-- ==== Sys2Proof/Decode.lean ====
section
/-! DEFINITION. Decoding. No row of the opcode table gives bits, so `decodeTableWord` answers none for
every word. What the part itself decodes is the receive buffer of a write frame: its request code and
its declared length (R166, R167, R189, Table 10-3). -/

namespace Sys2Proof

/-- The command that a word spells by the table's bits: no row gives bits, so none. -/
def decodeTableWord (_nbits _w : Nat) : Option Instr := none

/-- The code byte of a request (Table 10-3). -/
def requestCode : Request → Byte
  | .deviceStatus => 0x01#8
  | .configure => 0x02#8
  | .portReset => 0x03#8
  | .flagClear => 0x04#8
  | .snapOpen => 0x10#8
  | .snapClose => 0x11#8
  | .stat => 0x12#8
  | .read => 0x13#8
  | .scan => 0x14#8
  | .beginTxn => 0x20#8
  | .create => 0x21#8
  | .write => 0x22#8
  | .resize => 0x23#8
  | .add => 0x24#8
  | .delete => 0x25#8
  | .commit => 0x26#8
  | .abort => 0x27#8
  | .txnStatus => 0x28#8
  | .watch => 0x30#8
  | .unwatch => 0x31#8
  | .eventPeek => 0x32#8
  | .eventAck => 0x33#8
  | .checkpoint => 0x40#8
  | .checkpointCancel => 0x41#8

/-- Every request, in the order of Table 10-3. -/
def allRequests : List Request :=
  [.deviceStatus, .configure, .portReset, .flagClear, .snapOpen, .snapClose, .stat, .read, .scan,
   .beginTxn, .create, .write, .resize, .add, .delete, .commit, .abort, .txnStatus,
   .watch, .unwatch, .eventPeek, .eventAck, .checkpoint, .checkpointCancel]

/-- The request that a code byte names, or none for a code that names no request (R168). -/
def requestOfCode (c : Byte) : Option Request :=
  allRequests.find? (fun r => requestCode r == c)

/-- The bytes of a request's code and fixed fields (the last column of Table 10-3; for WRITE, 6). -/
def fixedLength : Request → Nat
  | .deviceStatus | .portReset | .snapOpen | .snapClose | .beginTxn | .commit | .abort => 1
  | .txnStatus | .eventPeek | .checkpoint | .checkpointCancel => 1
  | .flagClear | .eventAck => 2
  | .stat | .scan | .delete | .watch | .unwatch => 3
  | .read | .resize => 5
  | .create | .write => 6
  | .configure | .add => 7

/-- The data bytes that WRITE's count field adds to its declared length: a count of 1 to 64, once it
has arrived at offset 5, and nothing otherwise (R167). -/
def writeGrowth (buffer : List Byte) : Nat :=
  match buffer[5]? with
  | none => 0
  | some n => if 1 ≤ n.toNat ∧ n.toNat ≤ Config.maxWrite then n.toNat else 0

/-- The declared length of the write frame whose received bytes are `buffer` (R166, R167, R189). Until
the code has arrived the port takes one byte, and a code that names no request has length 1. -/
def declaredLength (buffer : List Byte) : Nat :=
  match buffer with
  | [] => 1
  | c :: _ =>
    match requestOfCode c with
    | none => 1
    | some .write => fixedLength .write + writeGrowth buffer
    | some r => fixedLength r

end Sys2Proof
end

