-- ==== Sys2Proof/Machine/Commit.lean ====
section
/-! DEFINITION. The commit engine (chapter 5): TAKE, PAGE_DIGESTED and PUBLISH. -/

namespace Sys2Proof.Machine

/-! ### Validation (R98 to R102) -/

/-- The check of one intent at TAKE: none when it passes, otherwise its conflict (R99, R100, R101). -/
def intentConflict (dir : List DirSlot) (i : Intent) : Option ConflictDetail :=
  match i.op with
  | .created _ _ =>
    match lookup dir i.tag with
    | .liveHead _ => some .alreadyExists
    | .absent | .deletedHead _ => none
  | .written base _ | .deleted base =>
    match lookup dir i.tag with
    | .absent => some .changed
    | .deletedHead v | .liveHead v => if v.gen = base then none else some .changed
  | .added _ _ =>
    match lookup dir i.tag with
    | .absent | .deletedHead _ => some .gone
    | .liveHead v => if v.kind? = some .counter then none else some .changed

/-- The first intent in list order that fails, as the outcome it gives (Table 5-2, step 2). -/
def firstConflict (dir : List DirSlot) : List Intent → Option TxnOutcome
  | [] => none
  | i :: rest =>
    match intentConflict dir i with
    | some detail => some (.conflict i.tag detail)
    | none => firstConflict dir rest

/-- The directory slots that a transaction needs: its CREATED intents whose tag has no slot (R102). -/
def slotsNeeded (dir : List DirSlot) (intents : List Intent) : Nat :=
  intents.countP (fun i =>
    match i.op with
    | .created _ _ => lookup dir i.tag == .absent
    | .written .. | .added .. | .deleted .. => false)

/-- Validation in the order of Table 5-2: none when the transaction passes, otherwise its outcome. -/
def validate (s : State) (intents : List Intent) : Option TxnOutcome :=
  if s.g = 0xFFFFFFFF#32 then some .exhausted
  else
    match firstConflict s.directory intents with
    | some o => some o
    | none =>
      if freeEntries s < intents.length then some (.noSpace .versions)
      else if freeSlots s < slotsNeeded s.directory intents then some (.noSpace .slots)
      else none

/-! ### TAKE (R97) -/

/-- The bodies to digest, in intent-list order; a body of length 0 takes no happening (R105). -/
def digestsOf (intents : List Intent) : List Digest :=
  intents.filterMap (fun i =>
    match i.op.body? with
    | none => none
    | some body => if body.pages.isEmpty then none else some ⟨i.tag, body.pageNos, body.length, crcStart⟩)

/-- The event COMMIT_DONE for an outcome (R103, R114, R123). -/
def commitDone (o : TxnOutcome) : Event := ⟨.commitDone, 0#16, o.gen, .outcome o.name⟩

/-- The reject path (R103). -/
def rejectTxn (p : Port) (o : TxnOutcome) (s : State) : State :=
  deliver p (commitDone o) flagTxnEnded (discardTxn p o s)

/-- The reservation of what the publish will need, and DIGESTING (R102). -/
def reserveTxn (p : Port) (s : State) : State :=
  let intents := (s.txns.get p).intents
  let commit : Commit :=
    ⟨p, intents.length, slotsNeeded s.directory intents, digestsOf intents, []⟩
  { s with engine := .digesting commit }

/-- TAKE of the queue's head by the IDLE engine (R96, R97). -/
def takeHead (s : State) : State :=
  match s.engine, s.commitQueue with
  | .idle, p :: rest =>
    let t := { s with commitQueue := rest }.setTxn p { s.txns.get p with state := .applying }
    match validate t (t.txns.get p).intents with
    | some o => rejectTxn p o t
    | none => reserveTxn p t
  | .idle, [] => s
  | .digesting _, _ => s

/-! ### DIGEST (R105) -/

/-- One page of a body fed into its running CRC: all its bytes, or those up to the body's length. -/
def Digest.feed (pool : Pool) (d : Digest) (page : PageNo) (rest : List PageNo) : Digest :=
  { d with
    pages := rest
    bytesLeft := d.bytesLeft - Config.pageSize
    crc := crcFeed d.crc ((pool.page page).take d.bytesLeft) }

/-- The commit in progress after one page digested; the CRC of a body whose last page has been digested is
kept for the publish. -/
def Commit.digestPage (pool : Pool) (c : Commit) : Commit :=
  match c.todo with
  | [] => c
  | d :: rest =>
    match d.pages with
    | [] => { c with todo := rest, done := c.done ++ [(d.tag, d.crc)] }
    | page :: pages =>
      let fed := d.feed pool page pages
      if pages.isEmpty then { c with todo := rest, done := c.done ++ [(d.tag, fed.crc)] }
      else { c with todo := fed :: rest }

/-- PAGE_DIGESTED (R105). -/
def digestPage (s : State) : State :=
  match s.engine with
  | .idle => s
  | .digesting c => { s with engine := .digesting (c.digestPage s.pool) }

/-! ### PUBLISH (R110 to R116) -/

/-- The digest of a tag's new body, 0xFFFF for a body of length 0 (R105). -/
def digestOf (done : List (Tag × Crc)) (tag : Tag) : Crc :=
  match done.find? (fun x => x.1 == tag) with
  | none => crcStart
  | some x => x.2

/-- A counter's new value: the sum held within 0 to 0xFFFFFFFF (R112). -/
def counterSum (base : BitVec 32) (delta : Int) : BitVec 32 :=
  BitVec.ofInt 32 (max 0 (min 0xFFFFFFFF ((base.toNat : Int) + delta)))

/-- A COUNTER's contents with the crc over its value (R7, R112). -/
def counterContent (attrs : Attrs) (value : BitVec 32) : Content := .counter attrs value (crc16 (be32 value))

/-- The attributes of the record's previous newest version. A WRITTEN or ADDED intent that has passed TAKE
always finds one (R104); the model reads an empty writers set and VOLATILE where there is none. -/
def carriedAttrs (dir : List DirSlot) (tag : Tag) : Attrs :=
  match lookup dir tag with
  | .liveHead v => v.attrs?.getD ⟨0#4, .volatile⟩
  | .absent | .deletedHead _ => ⟨0#4, .volatile⟩

/-- The value of the record's previous newest version (R112). -/
def carriedValue (dir : List DirSlot) (tag : Tag) : BitVec 32 :=
  match lookup dir tag with
  | .liveHead v => v.value
  | .absent | .deletedHead _ => 0#32

/-- The contents that an intent installs (Table 5-4). -/
def installedContent (dir : List DirSlot) (done : List (Tag × Crc)) (i : Intent) : Content :=
  match i.op with
  | .created attrs (.blob none) => .blob attrs 0 [] crcStart
  | .created attrs (.blob (some body)) => .blob attrs body.length body.pageNos (digestOf done i.tag)
  | .created attrs (.counter delta) => counterContent attrs (counterSum 0#32 delta)
  | .written _ body => .blob (carriedAttrs dir i.tag) body.length body.pageNos (digestOf done i.tag)
  | .added _ delta => counterContent (carriedAttrs dir i.tag) (counterSum (carriedValue dir i.tag) delta)
  | .deleted _ => .tombstone

/-- One intent installs its version with the new G, and hands its staged list over (R110, R111, R34). -/
def installIntent (p : Port) (done : List (Tag × Crc)) (s : State) (i : Intent) : State :=
  { s with
    directory := install s.directory i.tag ⟨s.g, installedContent s.directory done i⟩
    pool := match i.op.body? with
      | none => s.pool
      | some body => s.pool.handOver p body }

/-- The kind of an intent's record event (Table 5-5). -/
def IntentOp.eventKind : IntentOp → EventKind
  | .created _ _ => .created
  | .written _ _ => .changed
  | .added _ _ => .changed
  | .deleted _ => .deleted

/-- The record event of an intent (R115). -/
def recordEvent (gen : Gen) (i : Intent) : Event := ⟨i.op.eventKind, i.tag, gen, .zero⟩

/-- The end of the committing context: for APPLYING the outcome, COMMIT_DONE and TXN_ENDED; for DETACHED
none of the three (R114). -/
def endCommitter (p : Port) (s : State) : State :=
  let ctx := s.txns.get p
  match ctx.state with
  | .applying =>
    deliver p (commitDone (.committed s.g)) flagTxnEnded (s.setTxn p { ctx with outcome := .committed s.g })
  | .none | .opened | .queued | .detached => s

/-- PUBLISH of the commit in progress, in the order of section 5.7 (R110, R113 to R116). -/
def publishCommit (c : Commit) (s : State) : State :=
  let intents := (s.txns.get c.port).intents
  let raised := { s with g := s.g + 1#32 }
  let installed := intents.foldl (installIntent c.port c.done) raised
  let retired := retireOnPublish (intents.map Intent.tag) installed
  let told := endCommitter c.port retired
  let events := intents.foldl (fun t i => deliverRecordEvent (recordEvent t.g i) t) told
  { events with engine := .idle }.setTxn c.port
    { events.txns.get c.port with state := .none, intents := [], idle := none }

/-- PUBLISH: the engine's next happening once every page has been digested (R105, R110). -/
def publishHead (s : State) : State :=
  match s.engine with
  | .idle => s
  | .digesting c => if c.todo.isEmpty then publishCommit c s else s

/-! ### Meanings -/

/-- TAKE (R97). -/
def execTake (s : State) : Out := .next (takeHead s)

/-- PAGE_DIGESTED (R105). -/
def execPageDigested (s : State) : Out := .next (digestPage s)

/-- PUBLISH (R110 to R116). -/
def execPublish (s : State) : Out := .next (publishHead s)

end Sys2Proof.Machine
end

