/-- LOAD_ENTRY_INSTALLED: with a free slot, a free entry and, for a BLOB, its pages, the entry becomes the only
version of a new chain at generation 1, its pages from the head of the free list with count 1, holding the body and
0x00 past its end; the other pages, their counts and every staged-owned count stay. Otherwise nothing is taken and
the load ends PARTIAL. The last entry ends the load LOADED. The pass goes on with the poll of the next read, or with no
operation where the next head would run past the slot (log entry 9). A tag that already has a chain is left out (log
entry 13). -/
def Obligations.InstallPassInstallsOrStops : Prop :=
  ∀ (s : State) (c : LoadCursor) (e : LoadEntry), s.image.loader = .installing c → s.image.op = .loadRead →
    readEntry s.flash c.slot c.offset = some e → chainOf s.directory e.tag = [] →
    let room := 0 < freeSlots s ∧ 0 < freeEntries s
    let ends := fun (t : State) (r : LoadResult) =>
      t.image = { s.image with
        device := .ready, load := r, loader := .idle, current := some c.slot, sequence := c.header.sequence, op := .none }
      ∧ ∀ q, t.notes.get q = (s.notes.get q).raise flagLoaded
    let stops := ∃ t, exec .loadEntryInstalled s = .next t ∧ ends t .stoppedPartial
      ∧ t = { s with image := t.image, notes := t.notes }
    let installs := fun (content : Content) (pool : Pool) => ∃ t, exec .loadEntryInstalled s = .next t
      ∧ chainOf t.directory e.tag = [⟨1#32, content⟩]
      ∧ (∀ tag, tag ≠ e.tag → chainOf t.directory tag = chainOf s.directory tag)
      ∧ t.pool = pool
      ∧ (c.index + 1 < c.header.records → t.notes = s.notes ∧ t.image = { s.image with
          loader := .installing
            ⟨c.slot, c.header, c.others, c.index + 1, c.offset + (8 + e.length), some e.tag, c.sum + e.length⟩
          op := if 65536 < c.offset + (8 + e.length) + 8 then .none else .poll .loadRead (some 400) })
      ∧ (c.header.records ≤ c.index + 1 → ends t .loaded)
      ∧ t = { s with directory := t.directory, pool := t.pool, image := t.image, notes := t.notes }
    (¬ room → stops)
    ∧ (room → e.kind = .counter →
      installs (.counter e.attrs (BitVec.ofNat 32 (fromBe e.body)) e.crc) s.pool)
    ∧ (room → e.kind = .blob → s.pool.free.length < (e.length + 31) / 32 → stops)
    ∧ (room → e.kind = .blob → (e.length + 31) / 32 ≤ s.pool.free.length →
      let taken := s.pool.free.take ((e.length + 31) / 32)
      ∃ pool, pool.free = s.pool.free.drop ((e.length + 31) / 32)
        ∧ pool.stagedOwned = s.pool.stagedOwned
        ∧ (cellsWf 0 s.pool.refs = true → ∀ n, pool.ref n = if n ∈ taken then 1 else s.pool.ref n)
        ∧ (Memory.wf 0x00#8 s.pool.bytes = true → s.pool.free.Nodup →
          pool.body taken e.length = e.body ∧ tailClear pool e.length taken
            ∧ ∀ n, n ∉ taken → pool.page n = s.pool.page n)
        ∧ installs (.blob e.attrs e.length taken e.crc) pool)
end

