-- ==== Sys2Proof/Tests/Slice0.lean ====
section
/-! SUPPORT. Tests of single commands against the manual's own examples, and for every obligation with
hypotheses a witness that meets them together, clause by clause. -/

set_option Elab.async false

namespace Sys2Proof.Tests

open Sys2Proof.Machine

/-! ### Small states -/

/-- A READY device after an empty load, ports 0 and 1 privileged. -/
def ready : State := { State.reset with
  inReset := false
  priv := 0x3#4
  image := { Image.afterReset with device := .ready, load := .empty .noImage } }

/-- The port's open write frame has brought these bytes. -/
def holding (p : Port) (bytes : List Byte) (s : State) : State :=
  s.setIface p { s.ifaces.get p with frame := .receiving 50 bytes, stall := some 50 }

/-- The port is in a read frame from this source, `sent` bytes of which have been sent. -/
def sending (p : Port) (source : FrameSource) (sent : Nat) (stream : Stream) (s : State) : State :=
  s.setIface p { s.ifaces.get p with frame := .sending 50 ⟨source, sent, false⟩, stall := some 50, stream := stream }

/-- The port's stream. -/
def streaming (p : Port) (stream : Stream) (s : State) : State :=
  s.setIface p { s.ifaces.get p with stream := stream }

/-- The port's slot in a state. -/
def slotIn (p : Port) (state : SlotState) (s : State) : State := s.setSnap p ⟨state, none, false⟩

/-- The port has an open transaction with these intents. -/
def opened (p : Port) (intents : List Intent) (s : State) : State :=
  s.setTxn p ⟨.opened, intents, some 1000, .none, .none⟩

/-- The state after a command. -/
def after (c : Instr) (s : State) : State :=
  match exec c s with
  | .next t => t
  | .fault _ | .refused _ => s

theorem frameHolds_holding (p : Port) (bytes : List Byte) (s : State) : frameHolds p bytes (holding p bytes s) :=
  ⟨50, by simp [holding]⟩

theorem readyWith_holding {p : Port} {bytes : List Byte} {s : State} (h : s.image.device = .ready) :
    readyWith p bytes (holding p bytes s) := ⟨h, frameHolds_holding p bytes s⟩

/-- The attributes of the records below: writer port 1, PERSISTENT. -/
def attrs : Attrs := ⟨0x2#4, .persistent⟩

/-- The record of section 2.7: a BLOB of 100 bytes in pages 0 to 3, published at 20. -/
def blob100 : Version := ⟨20#32, .blob attrs 100 [0, 1, 2, 3] 0x0000#16⟩

/-- A COUNTER of value 12. -/
def counter12 : Version := ⟨15#32, .counter attrs 12#32 (crc16 (be32 12#32))⟩

/-- A store with a COUNTER, a BLOB and a deleted record of which a snapshot still sees a version; the free
list begins with pages 4, 5, 6, 7. -/
def store : State := { ready with
  g := 20#32
  directory := [⟨0x0200#16, [counter12]⟩, ⟨0x0340#16, [blob100]⟩, ⟨0x0500#16, [⟨19#32, .tombstone⟩, ⟨16#32, .counter attrs 0#32 0#16⟩]⟩]
  pool := ⟨[], [(0, 1), (1, 1), (2, 1), (3, 1)], [4, 5, 6, 7, 8, 9], PortMap.same 0⟩ }

/-! ### Well-formedness refuses ill-formed commands -/

theorem test_wf_power_left : Instr.wf (.deviceReset (.power (some [0x00#8]))) = false := by decide +kernel
theorem test_wf_poll_left : Instr.wf (.statusPollReady (some [])) = false := by decide +kernel
theorem test_wf_erase_left : Instr.wf (.eraseDone (some (List.replicate 256 0xFF#8))) = false := by decide +kernel
theorem test_wf_program_left : Instr.wf (.programDone (some (List.replicate 255 0xFF#8))) = false := by decide +kernel
theorem test_wf_readback_received : Instr.wf (.readbackDone (some (List.replicate 257 0xFF#8))) = false := by decide +kernel
theorem test_wf_program_unit : Instr.wf (.programDone (some (List.replicate 256 0xFF#8))) = true := by decide +kernel

/-! ### Codes, declared lengths, CRC (R167, R189, 00 Conventions) -/

theorem test_code_no_request : requestOfCode 0x05#8 = none := by decide +kernel
theorem test_declared_stat : declaredLength [0x12#8] = 3 := by decide +kernel
theorem test_declared_write_count : declaredLength [0x22#8, 0x00#8, 0x01#8, 0x00#8, 0x00#8, 0x40#8] = 70 := by decide +kernel
theorem test_declared_write_count_out_of_range :
    declaredLength [0x22#8, 0x00#8, 0x01#8, 0x00#8, 0x00#8, 0x41#8] = 6 := by decide +kernel

/-- The check value of the CRC-16 that the manual names: "123456789" gives 0x29B1. -/
theorem test_crc_check_value :
    crc16 [0x31#8, 0x32#8, 0x33#8, 0x34#8, 0x35#8, 0x36#8, 0x37#8, 0x38#8, 0x39#8] = 0x29B1#16 := by decide +kernel

theorem test_no_word_spells_a_command : decodeTableWord 8 0x12 = none := by decide +kernel

/-! ### Requests on a port -/

theorem test_deviceStatus_loading :
    ((after (.deviceStatus .p2) (holding .p2 [0x01#8] { ready with image := Image.afterReset })).ifaces.get .p2).reply.payload.take 4
      = [0x00#8, 0x00#8, 0x00#8, 0x00#8] := by decide +kernel

theorem test_configure_range :
    ((after (.configure .p0) (holding .p0 [0x02#8, 0xEA#8, 0x61#8, 0x00#8, 0x00#8, 0x0A#8, 0x00#8] ready)).ifaces.get .p0).reply
      = ⟨.range, 0x02#8, 1#32, [0x03#8, 0xE8#8, 0x07#8, 0xD0#8, 0x32#8, 0x00#8]⟩ := by decide +kernel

WHAT THIS TASK INVOLVES
Tally how many lines of the records hold the word "snapOpen". Answer with the number only.

OUTPUT FOR THIS TASK
3